In fact, companies may represent a relative pittance compared to what’s needed to finance public infrastructure: all those airports, highways, ports, water districts and other critical needs for which cities, states, provinces and nations routinely drop a billion dollars here and there. Can ESG data help ensure that they are built in a manner that makes them resilient in a climate-changing world, even mitigate the threats of droughts, floods, hurricanes, wildfires and all of the other calamities in the first place? Sustainable finance can help.
There’s gold in all that green: a bond’s quarter- to a half-point lower interest rate for a green 30-year, billion-dollar bond could translate into tens of millions of dollars in lower costs, money that could go to any number of other worthy causes, or into taxpayers’ pockets.
Me: « OK, I think I’m finally getting it. Sustainable finance is a way of deploying investment capital to create sustainable outcomes at a societal and economy-wide level. »
Financing the transition
If you broaden the aperture a bit more, you’ll see a much, much bigger opportunity: to finance the transition of the global economy to achieve the United Nations Sustainable Development Goals.
According to a 2019 report, Climate Finance Strategy 2018-2023, from the Hewlett Foundation:
To put the world on the path to solving climate change, the current level of funding for climate-friendly activities must be tripled to at least $1.5 trillion annually. Fortunately, the multi-trillion-dollar capital sources needed for climate already reside in the current global financial system many times over. Based on publicly available data, it is estimated there is nearly $250 trillion of commercial capital available globally in five primary capital pools (Asset Owners, Retail Bank Deposits, Development Finance Institutions (DFI)/Multilateral Development Banks (MDB), Private Equity and Venture Capital).
That’s a monstrous opportunity, and it broadens the definition of « sustainable finance » even further to include vast pools of capital to take on humanity’s most pressing challenges. In other words, the capital it will take to get from here to sustainability.
« So, sustainable finance is how we align capital flows with the opportunity to address the world’s biggest social and environmental problems, » I concluded.
I’m still not sure I’ve nailed it, but I’m getting closer. At minimum, I’ve taken a much broader view of what sustainable finance means and what GreenFin could address.
To be sure, we won’t be addressing all of these things at GreenFin 21; I’m guessing it will take a couple of event cycles to find our footing. We’ll focus, as my learning journey did, primarily on ESG investing and green bonds and loans.

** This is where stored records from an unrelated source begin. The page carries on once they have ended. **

-- ==== Sys2Proof/Laws/PerInstr.lean ====
section
/-! SUPPORT. Facts about the instruction as syntax, stated per constructor. -/

set_option Elab.async false

namespace Sys2Proof.Laws.Words

/-- An instruction takes no word (an event), one word, or two (a prefixed pair), and weighs 2 to 6 (Table 7.1). -/
def Statement (i : Sys2Proof.Instr) : Prop :=
  (Sys2Proof.encode i).length ≤ 2 ∧ (Sys2Proof.encode i ≠ [] ↔ i.isWord = true) ∧ 2 ≤ i.weight ∧ i.weight ≤ 6
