-- ==== Sys2Proof/Tests/Slice0.lean ====
section
/-! SUPPORT. The model's own tests, each about one step: the word of every encoded instruction, written out from Tables 4.1
and 4.5; an ill-formed term for each check of `Instr.wf`; and for the statements, states and operands that meet their
hypotheses, with the result that the spec gives where it is a value. The expected values come from the spec's tables and worked
examples, or from hand calculation. -/

set_option Elab.async false
set_option maxRecDepth 4000

namespace Sys2Proof.Tests
open Sys2Proof Sys2Proof.Machine Sys2Proof.Claims

/-! ### Words (Tables 4.1, 4.5, 4.7) -/

theorem test_decode_ialu :
    decodeWord 0x08000800 = some (.add ⟨0, false, 0, 0, 0, 0x800⟩) ∧
    decodeWord 0x084D0801 = some (.sub ⟨1, true, 1, 0, 0, 0x801⟩) ∧
    decodeWord 0x08924802 = some (.adc ⟨2, false, 2, 1, 0, 0x802⟩) ∧
    decodeWord 0x08DF4803 = some (.sbc ⟨3, true, 3, 1, 0, 0x803⟩) ∧
    decodeWord 0x09208804 = some (.and ⟨4, false, 0, 2, 0, 0x804⟩) ∧
    decodeWord 0x096D8805 = some (.or ⟨5, true, 1, 2, 0, 0x805⟩) ∧
    decodeWord 0x09B2C806 = some (.xor ⟨6, false, 2, 3, 0, 0x806⟩) ∧
    decodeWord 0x09FFC807 = some (.andn ⟨7, true, 3, 3, 0, 0x807⟩) ∧
    decodeWord 0x0A000808 = some (.min ⟨0, false, 0, 0, 0, 0x808⟩) ∧
    decodeWord 0x0A4D0809 = some (.max ⟨1, true, 1, 0, 0, 0x809⟩) ∧
    decodeWord 0x0A92480A = some (.minu ⟨2, false, 2, 1, 0, 0x80A⟩) ∧
    decodeWord 0x0ADF480B = some (.maxu ⟨3, true, 3, 1, 0, 0x80B⟩) ∧
    decodeWord 0x0B20880C = some (.mul ⟨4, false, 0, 2, 0, 0x80C⟩) ∧
    decodeWord 0x0B6D880D = some (.mulh ⟨5, true, 1, 2, 0, 0x80D⟩) ∧
    decodeWord 0x0BB2C80E = some (.mulhu ⟨6, false, 2, 3, 0, 0x80E⟩) ∧
    decodeWord 0x0BFFC80F = some (.cmp ⟨7, true, 3, 3, 0, 0x80F⟩) ∧
    decodeWord 0x08185000 = some (.add ⟨3, false, 0, 1, 1, 0x000⟩) ∧
    decodeWord 0x0BCBE000 = some (.cmp ⟨1, false, 3, 3, 2, 0x000⟩) := by decide +kernel

theorem test_decode_ialui :
    decodeWord 0x0C008001 = some (.addImm ⟨0, 0, 0x8001⟩) ∧
    decodeWord 0x0C518002 = some (.subImm ⟨1, 1, 0x8002⟩) ∧
    decodeWord 0x0CA08003 = some (.adcImm ⟨2, 0, 0x8003⟩) ∧
    decodeWord 0x0CF18004 = some (.sbcImm ⟨3, 1, 0x8004⟩) ∧
    decodeWord 0x0D008005 = some (.andImm ⟨0, 0, 0x8005⟩) ∧
    decodeWord 0x0D518006 = some (.orImm ⟨1, 1, 0x8006⟩) ∧
    decodeWord 0x0DA08007 = some (.xorImm ⟨2, 0, 0x8007⟩) ∧
    decodeWord 0x0DF18008 = some (.andnImm ⟨3, 1, 0x8008⟩) ∧
    decodeWord 0x0E008009 = some (.minImm ⟨0, 0, 0x8009⟩) ∧
    decodeWord 0x0E51800A = some (.maxImm ⟨1, 1, 0x800A⟩) ∧
    decodeWord 0x0EA0800B = some (.minuImm ⟨2, 0, 0x800B⟩) ∧
    decodeWord 0x0EF1800C = some (.maxuImm ⟨3, 1, 0x800C⟩) ∧
    decodeWord 0x0F00800D = some (.mulImm ⟨0, 0, 0x800D⟩) ∧
    decodeWord 0x0F51800E = some (.mulhImm ⟨1, 1, 0x800E⟩) ∧
    decodeWord 0x0FA0800F = some (.mulhuImm ⟨2, 0, 0x800F⟩) ∧
    decodeWord 0x0FF18010 = some (.cmpImm ⟨3, 1, 0x8010⟩) := by decide +kernel

theorem test_decode_idiv :
    decodeWord 0x102D0123 = some (.div ⟨5, true, 1, 0, 0, 0x123⟩) ∧
    decodeWord 0x106D4123 = some (.divu ⟨5, true, 1, 1, 0, 0x123⟩) ∧
    decodeWord 0x10AD8123 = some (.rem ⟨5, true, 1, 2, 0, 0x123⟩) ∧
    decodeWord 0x10EDC123 = some (.remu ⟨5, true, 1, 3, 0, 0x123⟩) := by decide +kernel

theorem test_decode_bits :
    decodeWord 0x1400003F = some (.shl ⟨0, 0, 0x003F⟩) ∧
    decodeWord 0x14400021 = some (.shr ⟨0, 0, 0x0021⟩) ∧
    decodeWord 0x14800001 = some (.sra ⟨0, 0, 0x0001⟩) ∧
    decodeWord 0x14C00015 = some (.rol ⟨0, 0, 0x0015⟩) ∧
    decodeWord 0x15000000 = some (.clz ⟨0, 0, 0x0000⟩) ∧
    decodeWord 0x15400000 = some (.ctz ⟨0, 0, 0x0000⟩) ∧
    decodeWord 0x15800000 = some (.popc ⟨0, 0, 0x0000⟩) ∧
    decodeWord 0x15C00000 = some (.brev ⟨0, 0, 0x0000⟩) ∧
    decodeWord 0x160001C4 = some (.bfx ⟨0, 0, 0x01C4⟩) ∧
    decodeWord 0x16400FC0 = some (.bfi ⟨0, 0, 0x0FC0⟩) ∧
    decodeWord 0x16800002 = some (.sext ⟨0, 0, 0x0002⟩) ∧
    decodeWord 0x16C00001 = some (.zext ⟨0, 0, 0x0001⟩) := by decide +kernel

theorem test_decode_ls :
    decodeWord 0x182D8123 = some (.ld ⟨5, true, 1, 2, 0, 0x123⟩) ∧
    decodeWord 0x1851A000 = some (.ldx ⟨2, false, 1, 2, 2, 0x000⟩) ∧
    decodeWord 0x18AD0123 = some (.st ⟨5, true, 1, 0, 0, 0x123⟩) ∧
    decodeWord 0x18E9C123 = some (.pld ⟨5, false, 1, 3, 0, 0x123⟩) ∧
    decodeWord 0x1929C123 = some (.pst ⟨5, false, 1, 3, 0, 0x123⟩) := by decide +kernel

theorem test_decode_ptr :
    decodeWord 0x1C308000 = some (.li ⟨3, 0, 0x8000⟩) ∧
    decodeWord 0x1C477FFF = some (.pset ⟨0, 7, 0x7FFF⟩) ∧
    decodeWord 0x1C86FFF8 = some (.pstride ⟨0, 6, 0xFFF8⟩) ∧
    decodeWord 0x1CC58000 = some (.padd ⟨0, 5, 0x8000⟩) ∧
    decodeWord 0x1D040000 = some (.pmov ⟨0, 4, 0x0000⟩) ∧
    decodeWord 0x1D430000 = some (.pget ⟨0, 3, 0x0000⟩) ∧
    decodeWord 0x1D82FFFF = some (.pcmp ⟨0, 2, 0xFFFF⟩) := by decide +kernel

theorem test_decode_br :
    decodeWord 0x20200000 = some (.b 0 0x200000) ∧
    decodeWord 0x20600001 = some (.b 1 0x200001) ∧
    decodeWord 0x20A00002 = some (.b 2 0x200002) ∧
    decodeWord 0x20E00003 = some (.b 3 0x200003) ∧
    decodeWord 0x21200004 = some (.b 4 0x200004) ∧
    decodeWord 0x21600005 = some (.b 5 0x200005) ∧
    decodeWord 0x21A00006 = some (.b 6 0x200006) ∧
    decodeWord 0x21E00007 = some (.b 7 0x200007) ∧
    decodeWord 0x22200008 = some (.b 8 0x200008) ∧
    decodeWord 0x22600009 = some (.b 9 0x200009) ∧
    decodeWord 0x22A0000A = some (.b 10 0x20000A) ∧
    decodeWord 0x22E0000B = some (.b 11 0x20000B) ∧
    decodeWord 0x2320000C = some (.b 12 0x20000C) ∧
    decodeWord 0x2360000D = some (.b 13 0x20000D) ∧
    decodeWord 0x23A0000E = some (.b 14 0x20000E) ∧
    decodeWord 0x23E0000F = some (.b 15 0x20000F) := by decide +kernel

theorem test_decode_jmp :
    decodeWord 0x243FFFFF = some (.j 0x3FFFFF) ∧
    decodeWord 0x24400008 = some (.call 0x000008) ∧
    decodeWord 0x24800000 = some (.ret 0x000000) ∧
    decodeWord 0x24E00001 = some (.ja 0x200001) ∧
    decodeWord 0x251FFFFF = some (.calla 0x1FFFFF) := by decide +kernel

theorem test_decode_rpt :
    decodeWord 0x2BFBFFFF = some (.rpt 15 7 0x3FFFF) ∧
    decodeWord 0x28880064 = some (.rpt 2 1 100) ∧
    decodeWord 0x29140000 = some (.rptA 4 2) := by decide +kernel
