-- ==== Sys2Proof/Config.lean ====
section
/-! DEFINITION. What the spec leaves open: free values without a body, so that no proof can see a value of them (log entries 5 to 8). -/
namespace Sys2Proof.Config

/-- A variable time, in tile clocks, of the n-th wait whose length the spec does not fix (R15, R80, R167, R281); log entry 5. -/
opaque freeDelay : Nat → Nat
/-- The outcome that a peer package's memory-side unit reports for the n-th request (R286); log entry 6. -/
opaque freeStatus : Nat → BitVec 3
/-- What a peer package answers to the n-th remote post (R185); log entry 6. -/
opaque freeReply : Nat → BitVec 64
/-- The result of a special function inside the bound of R210: function number, operand bits; log entry 7. -/
opaque freeSpecial : Nat → BitVec 32 → Nat
/-- A choice the spec leaves to the hardware, the n-th one (R254, R380); log entry 5. -/
opaque freeChoice : Nat → Bool
/-- This package's number on the fabric (R284, R297); log entry 6. -/
opaque packageNumber : Fin 1058
/-- The identity key, a private key of P-256, that a fused secret gives (R395); log entry 8. -/
opaque deriveIdentity : BitVec 256 → Nat
/-- The secret number of the device's n-th signature (R395); log entry 8. -/
opaque freeNonce : Nat → Nat
/-- The HBM addresses of the machine-reserved region (R399); log entry 89. -/
opaque machineReserved : Nat → Bool
/-- The responder's half of an SPDM key exchange (R395); log entry 8. -/
opaque keyExchangeReply : BitVec 512 → BitVec 512

end Sys2Proof.Config
end

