/-- Launch and index of a tile's resident unit. -/
def Tile.unitNo (u : Tile) : Nat × Nat := match u.unit with | some r => (r.launch, r.idx) | none => (0, 0)
/-- Adds to every counter of a partition that selects an event of a tile or router (R390). -/
def State.countArg (s : State) (p : Nat) (event tile n : Nat) (arg : Nat → Bool) : State :=
  s.modPart p fun q =>
    { q with cnt := q.csel.foldl (fun m c =>
        if bits c.2 7 0 = event && (bitAt c.2 23 || bits c.2 31 24 = tile) && arg (bits c.2 15 8) && Map.get 0 q.cselAt c.1 ≠ s.clock + 1
        then Map.set m c.1 (Map.get 0 m c.1 + BitVec.ofNat 64 n) else m) q.cnt }
/-- Counts an event at a tile in the partition that owns it. -/
def State.countAt (s : State) (t : TileNo) (event n : Nat) : State :=
  match s.partOf t with
  | some p => s.countArg p event t.toNat n fun _ => true
  | none => s

/-- A word of the MSI-X vector table (R401): of entry v the message address at 2·v, its data and Vector Control at 2·v + 1. PRESUMED (log entry 90): PCI
Express's layout, and its reset value, which is every vector masked. -/
def State.msixWord (s : State) (i : Nat) : Word := Map.get (if i % 2 = 1 then 2 ^ 32 else 0) s.msix i
/-- Raises a vector: its message goes to the host, or while the vector is masked its pending bit is set (R399). -/
def State.interrupt (s : State) (v : Nat) : State :=
  if (s.msixWord (2 * v + 1)).getLsbD 32 then { s with msixPend := if s.msixPend.contains v then s.msixPend else s.msixPend ++ [v] }
  else { s with irqs := s.irqs ++ [v] }
/-- The host writes a word of the vector table; a vector that is pending and no more masked is raised. -/
def State.msixWrite (s : State) (i : Nat) (w : Word) : State :=
  let s := { s with msix := Map.set s.msix i (if i % 2 = 1 then w &&& 0x1FFFFFFFF else w &&& ~~~3) }
  if s.msixPend.contains (i / 2) && !(s.msixWord (2 * (i / 2) + 1)).getLsbD 32 then
    { s with msixPend := s.msixPend.erase (i / 2), irqs := s.irqs ++ [i / 2] }
  else s
/-- The Background Command Status register (R402): TLB_INVAL's opcode in [15:0], the percentage complete in [22:16], return code 0 in [47:32]. PRESUMED
(log entry 90): CXL 3.1's layout; the percentage is that of the sources which have acknowledged. -/
def bgWord (pct : Nat) : Word := BitVec.ofNat 64 (0xC004 + pct % 128 * 2 ^ 16)
/-- An error report (R361, R400). -/
def State.report (s : State) (c : BitVec 16) (info : Nat) : State := { s with reports := s.reports ++ [{ code := c, info := info : Report }] }

/-! ## Soft errors (R363): they come from outside, as entries of `ecc` (log entry 64) -/

/-- Keys of a tile's own words: a 64-bit word of spill memory, a word of the constant bank, an accumulator row, a line of instruction memory. -/
def eccSpill (w : Nat) : Nat := w
def eccConst (w : Nat) : Nat := 2 ^ 20 + w
def eccAcc (r : Nat) : Nat := 2 ^ 21 + r
def eccLine (n : Nat) : Nat := 2 ^ 22 + n
/-- A corrected error is reported and counted. -/
def State.corrected (s : State) (t : TileNo) : State := (s.report cMEM_CORRECTED t.toNat).countAt t 11 1
/-- A read, for tile `t`, of words with the given keys of its own memories: a corrected error is reported and gone; whether one is uncorrectable. -/
def State.readOwn (s : State) (t : TileNo) (ks : List Nat) : State × Bool :=
  ks.foldl (fun r k => match Map.find (r.1.tile t).ecc k with
    | none => r
    | some true => (r.1, true)
    | some false => ((r.1.modTile t fun u => { u with ecc := Map.del u.ecc k }).corrected t, r.2)) (s, false)
/-- A read, for tile `t`, of rows at the given keys. -/
def State.readRows (s : State) (t : TileNo) (ks : List Nat) : State × Bool :=
  ks.foldl (fun r k => match Map.find r.1.ecc (rowOf k) with
    | none => r
    | some true => (r.1, true)
    | some false => (({ r.1 with ecc := Map.del r.1.ecc (rowOf k) } : State).corrected t, r.2)) (s, false)

/-- The row at a key. -/
def State.row (s : State) (k : Nat) : Row := Mem.row s.mem k
/-- Writes the row at a key, which then holds no error; a scratchpad row's four granules become full (R62). -/
def State.putRow (s : State) (k : Nat) (r : Row) : State :=
  State.fillGranules { s with mem := Mem.setRow s.mem k r, ecc := Map.del s.ecc (rowOf k) } k 64
/-- The number of a scratchpad key's bank among the banks of all tiles (R48). -/
def bankNo (k : Nat) : Nat := k / 2 ^ 18
/-- An engine or a delivery works in the banks of some keys in this clock, or in the next when the clock is in its late part (R16, R17). -/
def State.usesBanks (s : State) (ks : List Nat) : State :=
  { s with bankUse := s.bankUse ++ (((ks.filter keyIsS).map bankNo).eraseDups).map fun b => (if s.late then s.clock + 1 else s.clock, b) }
/-- Writes n bytes at a key without touching granules: an engine's partial row write (R173). -/
def State.putBytes (s : State) (k n v : Nat) : State := { s with mem := Mem.writeN s.mem k v n }

/-! ## Translation (R371 to R373, R405) -/

/-- Usable pseudo-channels of a group (R405). -/
def State.groupPch (s : State) (g : Nat) : Nat :=
  ((List.range 16).filter fun i => !s.pchFenced.contains (16 * g + i)).length
/-- R405: an address in the populated part of a group; the rest of a group's range is outside HBM. -/
def State.inHbm (s : State) (pa : Nat) : Bool :=
  let g := pa / (12 * 2 ^ 30)
  g < 32 && pa % (12 * 2 ^ 30) < s.groupPch g * (768 * 2 ^ 20)
/-- R405: an HBM address in a group that the partition owns. -/
def State.hbmOwned (s : State) (p : Nat) (pa : Nat) : Bool := (s.part p).groups.getLsbD (pa / (12 * 2 ^ 30)) && s.inHbm pa

/-- The partition that owns a fabric context (R327). -/
def State.ctxPart (s : State) (c : Nat) : Option Nat :=
  findFrom (fun p => (s.part p).formed && (s.part p).ctxs.getLsbD c) 0 8
/-- A fabric context. -/
def State.ctx (s : State) (c : Nat) : Ctx := Map.get {} s.ctxs c

/-- A translated address: key of its byte, and whether it is host memory. -/
structure Phys where
  key : Nat
  host : Bool
  deriving DecidableEq, Repr

/-- A nonzero reserved bit of a table entry (R371). -/
def pteReserved (e : Word) : Bool := bits e 63 60 != 0 || bits e 15 6 != 0 || bitAt e 2
/-- HOST, WR or RD set (R371). -/
def pteAttrs (e : Word) : Bool := bits e 5 3 != 0

/-- A leaf used for an access (R372): permission, then the partition's HBM. -/
def State.useLeaf (s : State) (c va log2 : Nat) (leaf : Word) (rd wr : Bool) : Except Nat Phys :=
  let pa := ((bits leaf 59 16) <<< 16) / 2 ^ log2 * 2 ^ log2 + va % 2 ^ log2
  if (rd && !bitAt leaf 3) || (wr && !bitAt leaf 4) then .error 3
  else if bitAt leaf 5 then .ok ⟨keyHost pa, true⟩
  else match s.ctxPart c with
    | some p => if s.hbmOwned p pa then .ok ⟨keyHbm pa, false⟩ else .error 4
    | none => .error 4

/-- The walk of R372 to a leaf: its entry and the log2 of its size, or the subcause. -/
def State.tableWalk (s : State) (c : Nat) (va : Word) : Except Nat (Word × Nat) :=
  if bits va 63 56 ≠ 0 then .error 0
  else if !(s.ctx c).enable then .error 6
  else
    let a0 := (s.ctx c).root + 8 * bits va 55 42
    if !s.inHbm a0 then .error 5 else
    let e0 := Mem.word s.mem (keyHbm a0)
    if !bitAt e0 0 then .error 1
    else if bitAt e0 1 || pteReserved e0 || pteAttrs e0 then .error 2
    else
      let a1 := (bits e0 59 16) <<< 16 ||| 0
      let a1 := a1 + 8 * bits va 41 29
      if !s.inHbm a1 then .error 5 else
      let e1 := Mem.word s.mem (keyHbm a1)
      if !bitAt e1 0 then .error 1
      else if pteReserved e1 then .error 2
      else if bitAt e1 1 then (if bits e1 28 16 ≠ 0 then .error 2 else .ok (e1, 29))
      else if pteAttrs e1 then .error 2
      else
        let a2 := (bits e1 59 16) <<< 16
        let a2 := a2 + 8 * bits va 28 16
        if !s.inHbm a2 then .error 5 else
        let e2 := Mem.word s.mem (keyHbm a2)
        if !bitAt e2 0 then .error 1
        else if !bitAt e2 1 || pteReserved e2 then .error 2
        else .ok (e2, 16)

/-- A TLB entry that matches (R373). -/
def tlbFind (tlb : List TlbEntry) (c va : Nat) : Option TlbEntry :=
  tlb.find? fun e => e.ctx = c && e.va = va / 2 ^ e.log2 * 2 ^ e.log2

/-- Translates through a TLB, walking on a miss (R370, R372, R373). -/
def State.translate (s : State) (tlb : List TlbEntry) (c : Nat) (va : Word) (rd wr : Bool) : Except Nat Phys :=
  if bits va 63 56 ≠ 0 then .error 0
  else if !(s.ctx c).enable then .error 6
  else match tlbFind tlb c va.toNat with
    | some e => s.useLeaf c va.toNat e.log2 e.leaf rd wr
    | none => match s.tableWalk c va with
      | .ok (leaf, l) => s.useLeaf c va.toNat l leaf rd wr
      | .error e => .error e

But my quest for understanding has helped to create a roadmap of how this event — and the convening power of GreenBiz and its remarkable community — can meet the moment.
Over time, I suspect, much of this will become commonplace, simply the way business and finance are conducted. We’ve seen that in many other aspects of sustainability, from renewable energy purchasing to the circular economy. Visionary ideas become commonplace and, eventually, the status quo.
And at that point « sustainable finance » will become, well, just finance.